-- ==== Sys2Proof/Machine/Ingress.lean ====
section
/-! DEFINITION. The ingress (42_ingress.md): `CLOSE`, `RX.DEPOSIT`, `TMR.TICK`, and the link script's
`FRAME`. -/

namespace Sys2Proof.Machine

/-- `CLOSE` (R141, R142): a second one is refused; else `CLOSED <- 1`, one pulse on `xp_close`, and the
response follows the transport's acknowledgement, at once when it is there. The acknowledgement is not used up by
the `CLOSE` it answers, so one that is still there answers a later `CLOSE` after `rst` too: the spec does not say
(log entry 15, DESIGN CHOICE). -/
def execClose (s : State) : Out :=
  if s.closed then .next (raise .system .refused s)
  else
    let t := { s with closed := true, xpClose := s.xpClose + 1 }
    match t.closeAns with
    | some a => .next (closeRespond a t)
    | none => .next { t with sysWait := some .closeAck }

/-- `RX.DEPOSIT kind, data` (R131): the slot is filled when `rx_ready` is 1 (R143); else the offer is not
taken. -/
def execRxDeposit (kind : RxKind) (data : Byte) (s : State) : Out :=
  if rxReady s then .next { s with slot := slotOf kind data } else .next s

/-- `TMR.TICK` (R135): during a timed wait with an empty slot `GAPCNT` counts, and at `TSNAP` the fetch is
answered `Timeout`; a result in the slot and `CLOSED` come before the tick (R134, R136, R222). Outside a timed
wait a tick does nothing. -/
def execTmrTick (s : State) : Out :=
  if s.rs = .fetch (.wait .timed) ∧ s.slot = .empty ∧ s.closed = false then
    let t := { s with gapcnt := s.gapcnt + 1 }
    if t.gapcnt = t.tsnap then .next { t with rs := .nodata .timeout } else .next t
  else .next s

/-- `FRAME src, dst, [p...]` of a link script (R85): it stands for the bytes `ENC` returns, which the
transport then deposits one by one. `ENC` returns no bytes for more than 253 payload bytes (R111). -/
def execFrame (src dst : Byte) (payload : List Byte) (s : State) : Out :=
  match encodeFrame { src := src, dst := dst, payload := payload } with
  | some bytes => .next { s with linkQ := bytes.map (LinkItem.deposit .byte) ++ s.linkQ }
  | none => .next s

end Sys2Proof.Machine
end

----------------------------------------

→ **WHAT YOU NEED TO DO**
Exactly the lines from the one containing "def execClose (s" to the last line of the entries above must be duplicated, with both of those lines included and nothing more.

→ **WRITTEN RESPONSE**
def execClose (s : State) : Out :=
  if s.closed then .next (raise .system .refused s)
  else
    let t := { s with closed := true, xpClose := s.xpClose + 1 }
    match t.closeAns with
    | some a => .next (closeRespond a t)
    | none => .next { t with sysWait := some .closeAck }

/-- `RX.DEPOSIT kind, data` (R131): the slot is filled when `rx_ready` is 1 (R143); else the offer is not
taken. -/
def execRxDeposit (kind : RxKind) (data : Byte) (s : State) : Out :=
  if rxReady s then .next { s with slot := slotOf kind data } else .next s

/-- `TMR.TICK` (R135): during a timed wait with an empty slot `GAPCNT` counts, and at `TSNAP` the fetch is
answered `Timeout`; a result in the slot and `CLOSED` come before the tick (R134, R136, R222). Outside a timed
wait a tick does nothing. -/
def execTmrTick (s : State) : Out :=
  if s.rs = .fetch (.wait .timed) ∧ s.slot = .empty ∧ s.closed = false then
    let t := { s with gapcnt := s.gapcnt + 1 }
    if t.gapcnt = t.tsnap then .next { t with rs := .nodata .timeout } else .next t
  else .next s

/-- `FRAME src, dst, [p...]` of a link script (R85): it stands for the bytes `ENC` returns, which the
transport then deposits one by one. `ENC` returns no bytes for more than 253 payload bytes (R111). -/
def execFrame (src dst : Byte) (payload : List Byte) (s : State) : Out :=
  match encodeFrame { src := src, dst := dst, payload := payload } with
  | some bytes => .next { s with linkQ := bytes.map (LinkItem.deposit .byte) ++ s.linkQ }
  | none => .next s

end Sys2Proof.Machine
end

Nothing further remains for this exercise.